• **EXERCISE DIRECTIONS**: Between the line containing "-- ==== Sys2Proof/Laws/Effects.lean" and the line containing "line's context. -/" lies a run of lines; give that run again exactly, with both of those lines, and nothing else from the entries below.

• **GIVEN ENTRIES**:

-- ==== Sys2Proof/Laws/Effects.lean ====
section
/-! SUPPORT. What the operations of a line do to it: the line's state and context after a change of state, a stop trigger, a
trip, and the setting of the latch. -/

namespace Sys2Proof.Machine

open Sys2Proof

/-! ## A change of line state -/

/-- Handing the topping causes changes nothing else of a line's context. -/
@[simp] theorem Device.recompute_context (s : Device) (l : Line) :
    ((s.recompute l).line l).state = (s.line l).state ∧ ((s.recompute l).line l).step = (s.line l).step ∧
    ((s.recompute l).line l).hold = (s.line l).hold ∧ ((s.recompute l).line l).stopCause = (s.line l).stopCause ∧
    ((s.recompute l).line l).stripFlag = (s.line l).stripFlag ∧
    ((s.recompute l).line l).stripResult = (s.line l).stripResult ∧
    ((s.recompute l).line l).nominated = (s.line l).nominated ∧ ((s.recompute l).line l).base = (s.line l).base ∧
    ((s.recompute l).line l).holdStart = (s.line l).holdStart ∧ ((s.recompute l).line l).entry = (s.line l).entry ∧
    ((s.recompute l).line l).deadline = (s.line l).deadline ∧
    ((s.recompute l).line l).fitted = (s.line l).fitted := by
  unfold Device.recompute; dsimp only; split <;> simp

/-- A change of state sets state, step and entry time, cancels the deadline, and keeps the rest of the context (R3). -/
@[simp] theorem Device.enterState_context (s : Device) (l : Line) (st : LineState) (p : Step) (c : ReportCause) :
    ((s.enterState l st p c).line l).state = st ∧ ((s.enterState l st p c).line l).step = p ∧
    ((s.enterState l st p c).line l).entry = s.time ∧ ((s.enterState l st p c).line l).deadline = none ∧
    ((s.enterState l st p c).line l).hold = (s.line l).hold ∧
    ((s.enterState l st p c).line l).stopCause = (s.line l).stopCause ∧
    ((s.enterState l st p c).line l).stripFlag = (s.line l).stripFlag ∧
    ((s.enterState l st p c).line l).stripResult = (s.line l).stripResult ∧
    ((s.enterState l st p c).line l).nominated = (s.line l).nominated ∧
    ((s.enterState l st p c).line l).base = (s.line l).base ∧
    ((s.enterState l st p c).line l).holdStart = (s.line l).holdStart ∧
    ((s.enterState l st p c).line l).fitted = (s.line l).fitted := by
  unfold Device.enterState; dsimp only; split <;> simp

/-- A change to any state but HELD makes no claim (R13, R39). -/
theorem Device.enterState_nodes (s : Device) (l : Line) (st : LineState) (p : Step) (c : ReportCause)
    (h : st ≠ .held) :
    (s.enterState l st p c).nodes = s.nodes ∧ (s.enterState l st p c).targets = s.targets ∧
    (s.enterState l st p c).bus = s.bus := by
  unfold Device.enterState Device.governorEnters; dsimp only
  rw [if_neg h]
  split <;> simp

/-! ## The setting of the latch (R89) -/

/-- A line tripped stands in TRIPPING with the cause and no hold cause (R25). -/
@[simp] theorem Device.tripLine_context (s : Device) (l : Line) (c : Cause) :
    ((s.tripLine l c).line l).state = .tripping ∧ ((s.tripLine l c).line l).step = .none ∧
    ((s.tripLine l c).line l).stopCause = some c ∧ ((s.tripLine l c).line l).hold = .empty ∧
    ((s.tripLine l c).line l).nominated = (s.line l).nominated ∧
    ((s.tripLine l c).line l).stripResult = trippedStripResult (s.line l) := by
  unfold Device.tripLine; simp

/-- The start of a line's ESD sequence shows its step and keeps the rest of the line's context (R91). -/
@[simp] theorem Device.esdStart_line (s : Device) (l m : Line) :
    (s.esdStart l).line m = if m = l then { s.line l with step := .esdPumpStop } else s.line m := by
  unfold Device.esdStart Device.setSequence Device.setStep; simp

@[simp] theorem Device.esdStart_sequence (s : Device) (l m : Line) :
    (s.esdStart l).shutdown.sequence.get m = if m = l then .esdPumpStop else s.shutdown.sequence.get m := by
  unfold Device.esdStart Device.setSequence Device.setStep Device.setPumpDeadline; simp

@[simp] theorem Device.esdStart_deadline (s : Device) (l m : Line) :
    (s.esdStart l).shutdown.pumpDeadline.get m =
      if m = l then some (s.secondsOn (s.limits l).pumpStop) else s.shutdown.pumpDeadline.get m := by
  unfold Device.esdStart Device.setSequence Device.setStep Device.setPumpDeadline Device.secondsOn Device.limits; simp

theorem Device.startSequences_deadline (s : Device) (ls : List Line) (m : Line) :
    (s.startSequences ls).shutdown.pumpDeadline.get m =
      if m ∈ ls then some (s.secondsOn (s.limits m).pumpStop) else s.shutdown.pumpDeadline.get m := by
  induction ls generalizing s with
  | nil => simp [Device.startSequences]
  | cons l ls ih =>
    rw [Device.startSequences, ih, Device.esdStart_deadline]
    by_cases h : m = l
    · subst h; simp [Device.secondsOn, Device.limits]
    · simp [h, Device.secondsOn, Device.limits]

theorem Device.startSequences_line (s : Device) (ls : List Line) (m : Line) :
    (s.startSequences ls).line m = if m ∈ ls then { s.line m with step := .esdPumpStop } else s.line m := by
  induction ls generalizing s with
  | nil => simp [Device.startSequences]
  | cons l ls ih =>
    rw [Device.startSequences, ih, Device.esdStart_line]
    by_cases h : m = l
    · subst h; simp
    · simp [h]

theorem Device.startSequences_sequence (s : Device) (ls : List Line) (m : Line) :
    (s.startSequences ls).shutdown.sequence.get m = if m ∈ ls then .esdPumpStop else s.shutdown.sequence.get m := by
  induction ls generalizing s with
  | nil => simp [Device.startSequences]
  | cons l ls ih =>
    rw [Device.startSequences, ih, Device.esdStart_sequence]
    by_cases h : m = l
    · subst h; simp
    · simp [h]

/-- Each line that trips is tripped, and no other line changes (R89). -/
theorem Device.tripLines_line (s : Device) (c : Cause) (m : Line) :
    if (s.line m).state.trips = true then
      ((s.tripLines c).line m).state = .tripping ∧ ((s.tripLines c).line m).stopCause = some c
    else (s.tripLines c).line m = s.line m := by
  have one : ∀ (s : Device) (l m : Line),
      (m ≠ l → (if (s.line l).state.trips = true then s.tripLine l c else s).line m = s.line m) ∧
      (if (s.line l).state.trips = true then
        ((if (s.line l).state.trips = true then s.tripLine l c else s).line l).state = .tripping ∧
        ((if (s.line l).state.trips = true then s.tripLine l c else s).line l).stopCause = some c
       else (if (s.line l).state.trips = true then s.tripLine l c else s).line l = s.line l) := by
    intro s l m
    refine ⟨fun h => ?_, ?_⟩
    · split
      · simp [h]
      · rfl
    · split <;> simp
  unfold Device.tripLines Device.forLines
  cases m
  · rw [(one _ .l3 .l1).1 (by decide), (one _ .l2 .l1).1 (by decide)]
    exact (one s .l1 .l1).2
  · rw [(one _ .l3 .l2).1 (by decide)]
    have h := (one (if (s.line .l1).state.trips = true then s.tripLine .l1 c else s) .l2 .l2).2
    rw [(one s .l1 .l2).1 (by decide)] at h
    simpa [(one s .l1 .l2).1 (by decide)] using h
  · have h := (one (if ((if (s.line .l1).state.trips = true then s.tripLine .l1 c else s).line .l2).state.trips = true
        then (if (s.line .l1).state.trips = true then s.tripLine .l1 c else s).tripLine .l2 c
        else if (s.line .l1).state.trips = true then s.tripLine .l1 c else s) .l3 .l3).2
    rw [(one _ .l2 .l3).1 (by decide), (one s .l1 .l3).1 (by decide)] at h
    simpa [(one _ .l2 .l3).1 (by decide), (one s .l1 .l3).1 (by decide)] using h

--

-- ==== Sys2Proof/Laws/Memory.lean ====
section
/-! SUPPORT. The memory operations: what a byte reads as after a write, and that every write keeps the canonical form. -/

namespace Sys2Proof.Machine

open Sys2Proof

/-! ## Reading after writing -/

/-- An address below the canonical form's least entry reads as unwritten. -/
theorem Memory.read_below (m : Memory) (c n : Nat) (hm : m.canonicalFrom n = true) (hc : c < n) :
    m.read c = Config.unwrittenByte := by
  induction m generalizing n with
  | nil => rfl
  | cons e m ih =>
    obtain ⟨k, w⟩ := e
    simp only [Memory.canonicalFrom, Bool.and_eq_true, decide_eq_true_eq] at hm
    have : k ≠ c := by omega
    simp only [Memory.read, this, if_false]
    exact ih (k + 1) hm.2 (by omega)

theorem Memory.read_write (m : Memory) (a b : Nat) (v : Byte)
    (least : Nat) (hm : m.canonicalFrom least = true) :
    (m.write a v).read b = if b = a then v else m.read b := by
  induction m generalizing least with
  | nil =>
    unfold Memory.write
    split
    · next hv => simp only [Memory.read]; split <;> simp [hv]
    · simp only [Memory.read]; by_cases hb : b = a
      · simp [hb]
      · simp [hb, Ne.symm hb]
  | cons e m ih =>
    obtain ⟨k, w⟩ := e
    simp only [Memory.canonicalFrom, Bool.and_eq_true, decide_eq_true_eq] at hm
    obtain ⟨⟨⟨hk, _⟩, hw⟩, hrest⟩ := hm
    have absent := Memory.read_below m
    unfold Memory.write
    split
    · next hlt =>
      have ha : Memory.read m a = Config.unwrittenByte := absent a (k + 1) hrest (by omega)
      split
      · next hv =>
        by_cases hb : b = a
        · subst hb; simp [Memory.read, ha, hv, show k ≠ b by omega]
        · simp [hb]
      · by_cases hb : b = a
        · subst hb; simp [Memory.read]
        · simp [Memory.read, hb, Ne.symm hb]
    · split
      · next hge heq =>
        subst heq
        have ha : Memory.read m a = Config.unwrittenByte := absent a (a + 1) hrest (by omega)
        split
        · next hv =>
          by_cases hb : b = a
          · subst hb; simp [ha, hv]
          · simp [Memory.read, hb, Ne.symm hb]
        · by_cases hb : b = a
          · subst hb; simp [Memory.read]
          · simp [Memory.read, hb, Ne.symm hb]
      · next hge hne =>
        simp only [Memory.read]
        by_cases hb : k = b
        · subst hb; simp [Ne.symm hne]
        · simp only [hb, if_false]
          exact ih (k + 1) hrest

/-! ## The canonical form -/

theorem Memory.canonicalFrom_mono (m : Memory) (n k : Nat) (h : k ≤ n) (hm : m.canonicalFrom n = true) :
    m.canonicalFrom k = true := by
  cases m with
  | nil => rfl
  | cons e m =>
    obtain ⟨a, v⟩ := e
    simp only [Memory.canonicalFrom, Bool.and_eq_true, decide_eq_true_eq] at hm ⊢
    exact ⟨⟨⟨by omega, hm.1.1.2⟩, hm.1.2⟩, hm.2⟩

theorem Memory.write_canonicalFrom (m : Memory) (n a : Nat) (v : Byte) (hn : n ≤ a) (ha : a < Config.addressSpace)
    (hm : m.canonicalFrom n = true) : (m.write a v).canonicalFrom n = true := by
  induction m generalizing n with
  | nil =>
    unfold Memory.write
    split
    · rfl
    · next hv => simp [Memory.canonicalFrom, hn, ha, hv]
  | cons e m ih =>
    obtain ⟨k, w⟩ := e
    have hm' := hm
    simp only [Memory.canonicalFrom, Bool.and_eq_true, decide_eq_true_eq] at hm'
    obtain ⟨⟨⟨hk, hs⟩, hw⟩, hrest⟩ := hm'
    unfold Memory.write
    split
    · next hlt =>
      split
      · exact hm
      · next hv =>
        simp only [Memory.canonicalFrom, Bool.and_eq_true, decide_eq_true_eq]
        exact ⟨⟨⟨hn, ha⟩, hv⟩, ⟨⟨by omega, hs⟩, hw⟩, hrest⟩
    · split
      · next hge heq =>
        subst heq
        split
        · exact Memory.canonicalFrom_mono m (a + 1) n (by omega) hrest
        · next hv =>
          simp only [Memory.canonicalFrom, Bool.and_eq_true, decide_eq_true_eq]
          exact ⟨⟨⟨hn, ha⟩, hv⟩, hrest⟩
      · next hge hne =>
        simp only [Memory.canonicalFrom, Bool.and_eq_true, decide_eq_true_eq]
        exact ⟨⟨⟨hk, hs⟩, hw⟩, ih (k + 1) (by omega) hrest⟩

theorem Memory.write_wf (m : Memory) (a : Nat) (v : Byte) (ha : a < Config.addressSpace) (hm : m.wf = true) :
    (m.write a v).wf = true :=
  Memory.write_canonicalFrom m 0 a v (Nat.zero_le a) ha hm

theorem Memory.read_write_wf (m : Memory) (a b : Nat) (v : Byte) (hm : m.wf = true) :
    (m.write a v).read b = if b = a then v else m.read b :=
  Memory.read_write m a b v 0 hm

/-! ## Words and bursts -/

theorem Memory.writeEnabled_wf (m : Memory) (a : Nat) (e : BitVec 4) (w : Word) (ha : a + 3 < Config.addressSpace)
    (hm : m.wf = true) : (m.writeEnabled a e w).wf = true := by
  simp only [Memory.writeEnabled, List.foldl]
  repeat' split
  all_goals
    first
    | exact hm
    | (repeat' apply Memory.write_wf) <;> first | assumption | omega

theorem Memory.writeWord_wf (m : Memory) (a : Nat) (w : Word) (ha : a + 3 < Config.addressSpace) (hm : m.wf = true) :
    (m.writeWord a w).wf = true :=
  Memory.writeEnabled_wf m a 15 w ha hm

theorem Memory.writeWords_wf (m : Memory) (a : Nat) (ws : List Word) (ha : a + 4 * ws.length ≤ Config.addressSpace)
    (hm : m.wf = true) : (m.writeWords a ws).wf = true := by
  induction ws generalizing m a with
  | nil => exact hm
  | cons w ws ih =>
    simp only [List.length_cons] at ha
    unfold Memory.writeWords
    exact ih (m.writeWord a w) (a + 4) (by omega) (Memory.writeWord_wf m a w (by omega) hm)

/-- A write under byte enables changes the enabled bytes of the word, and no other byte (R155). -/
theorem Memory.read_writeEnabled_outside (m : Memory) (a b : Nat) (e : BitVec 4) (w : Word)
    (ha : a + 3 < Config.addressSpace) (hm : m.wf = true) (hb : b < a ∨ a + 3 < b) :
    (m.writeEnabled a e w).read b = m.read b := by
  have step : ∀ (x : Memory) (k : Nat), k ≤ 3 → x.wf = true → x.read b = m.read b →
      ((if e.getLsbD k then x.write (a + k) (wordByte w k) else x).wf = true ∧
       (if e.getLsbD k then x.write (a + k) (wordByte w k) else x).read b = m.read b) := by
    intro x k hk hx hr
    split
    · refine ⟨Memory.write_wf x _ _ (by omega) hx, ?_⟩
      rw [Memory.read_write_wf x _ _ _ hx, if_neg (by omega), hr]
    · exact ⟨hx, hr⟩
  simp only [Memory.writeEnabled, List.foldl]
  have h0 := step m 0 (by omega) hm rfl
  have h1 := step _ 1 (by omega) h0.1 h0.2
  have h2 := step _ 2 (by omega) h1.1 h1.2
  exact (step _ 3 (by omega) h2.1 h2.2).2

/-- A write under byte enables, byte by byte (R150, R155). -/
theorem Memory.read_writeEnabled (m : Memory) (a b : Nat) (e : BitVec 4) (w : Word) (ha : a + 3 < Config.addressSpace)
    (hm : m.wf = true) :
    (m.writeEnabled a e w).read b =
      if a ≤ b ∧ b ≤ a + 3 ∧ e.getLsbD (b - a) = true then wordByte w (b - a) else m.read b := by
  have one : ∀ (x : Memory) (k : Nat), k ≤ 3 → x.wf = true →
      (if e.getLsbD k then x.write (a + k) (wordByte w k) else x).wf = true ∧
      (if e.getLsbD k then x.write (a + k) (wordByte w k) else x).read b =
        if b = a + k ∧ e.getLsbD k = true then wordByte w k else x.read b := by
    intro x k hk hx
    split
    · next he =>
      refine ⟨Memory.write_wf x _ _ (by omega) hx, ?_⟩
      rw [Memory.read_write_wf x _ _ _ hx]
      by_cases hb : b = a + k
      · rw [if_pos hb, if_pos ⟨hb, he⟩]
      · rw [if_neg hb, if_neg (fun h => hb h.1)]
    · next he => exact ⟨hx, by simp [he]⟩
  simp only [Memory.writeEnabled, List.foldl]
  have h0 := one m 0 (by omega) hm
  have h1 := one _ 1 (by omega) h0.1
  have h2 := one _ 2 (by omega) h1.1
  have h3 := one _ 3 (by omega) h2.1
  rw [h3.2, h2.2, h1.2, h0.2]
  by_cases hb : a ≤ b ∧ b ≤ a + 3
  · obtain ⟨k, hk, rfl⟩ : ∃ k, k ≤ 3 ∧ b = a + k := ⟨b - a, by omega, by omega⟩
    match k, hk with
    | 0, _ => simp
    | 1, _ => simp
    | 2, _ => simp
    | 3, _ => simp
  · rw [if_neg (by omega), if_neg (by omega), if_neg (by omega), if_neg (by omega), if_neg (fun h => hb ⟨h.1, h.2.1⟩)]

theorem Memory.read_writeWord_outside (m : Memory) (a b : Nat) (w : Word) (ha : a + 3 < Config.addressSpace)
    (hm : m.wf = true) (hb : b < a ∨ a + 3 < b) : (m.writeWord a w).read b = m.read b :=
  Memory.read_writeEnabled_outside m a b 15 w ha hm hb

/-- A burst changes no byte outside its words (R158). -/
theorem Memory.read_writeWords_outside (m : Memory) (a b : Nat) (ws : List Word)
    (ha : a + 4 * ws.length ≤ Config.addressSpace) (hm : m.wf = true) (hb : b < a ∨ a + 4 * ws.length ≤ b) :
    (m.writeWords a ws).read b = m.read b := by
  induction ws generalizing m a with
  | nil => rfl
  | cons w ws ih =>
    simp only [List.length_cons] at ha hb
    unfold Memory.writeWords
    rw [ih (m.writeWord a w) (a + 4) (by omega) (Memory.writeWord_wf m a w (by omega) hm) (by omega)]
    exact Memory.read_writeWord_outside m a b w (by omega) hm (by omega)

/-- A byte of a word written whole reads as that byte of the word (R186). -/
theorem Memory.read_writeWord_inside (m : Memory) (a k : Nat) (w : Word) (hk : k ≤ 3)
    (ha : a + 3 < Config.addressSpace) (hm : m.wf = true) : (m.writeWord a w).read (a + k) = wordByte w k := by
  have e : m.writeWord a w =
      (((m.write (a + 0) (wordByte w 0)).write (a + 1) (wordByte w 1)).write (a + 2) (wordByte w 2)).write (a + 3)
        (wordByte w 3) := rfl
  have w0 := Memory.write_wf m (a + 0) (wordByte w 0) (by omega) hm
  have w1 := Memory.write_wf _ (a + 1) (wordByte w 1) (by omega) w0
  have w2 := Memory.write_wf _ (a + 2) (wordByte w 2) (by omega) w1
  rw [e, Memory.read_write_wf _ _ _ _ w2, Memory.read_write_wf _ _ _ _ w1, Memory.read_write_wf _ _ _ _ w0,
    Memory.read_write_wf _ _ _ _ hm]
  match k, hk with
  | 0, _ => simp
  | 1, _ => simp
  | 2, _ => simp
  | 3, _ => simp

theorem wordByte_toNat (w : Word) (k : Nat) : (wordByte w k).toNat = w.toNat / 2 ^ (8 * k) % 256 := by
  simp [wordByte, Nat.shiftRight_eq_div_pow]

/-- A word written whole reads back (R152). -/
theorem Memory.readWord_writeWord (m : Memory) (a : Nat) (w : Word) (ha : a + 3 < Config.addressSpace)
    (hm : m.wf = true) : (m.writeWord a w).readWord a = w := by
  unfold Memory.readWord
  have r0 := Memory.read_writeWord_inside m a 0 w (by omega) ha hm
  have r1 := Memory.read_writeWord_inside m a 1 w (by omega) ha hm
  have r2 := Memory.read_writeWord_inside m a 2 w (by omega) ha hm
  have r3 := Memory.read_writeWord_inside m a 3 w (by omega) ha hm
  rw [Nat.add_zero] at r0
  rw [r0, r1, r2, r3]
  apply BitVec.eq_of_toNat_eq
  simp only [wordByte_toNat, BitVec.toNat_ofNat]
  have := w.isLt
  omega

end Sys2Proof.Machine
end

• **ANSWER TO THIS PROBLEM**:
-- ==== Sys2Proof/Laws/Effects.lean ====
section
/-! SUPPORT. What the operations of a line do to it: the line's state and context after a change of state, a stop trigger, a
trip, and the setting of the latch. -/

namespace Sys2Proof.Machine

open Sys2Proof

/-! ## A change of line state -/

/-- Handing the topping causes changes nothing else of a line's context. -/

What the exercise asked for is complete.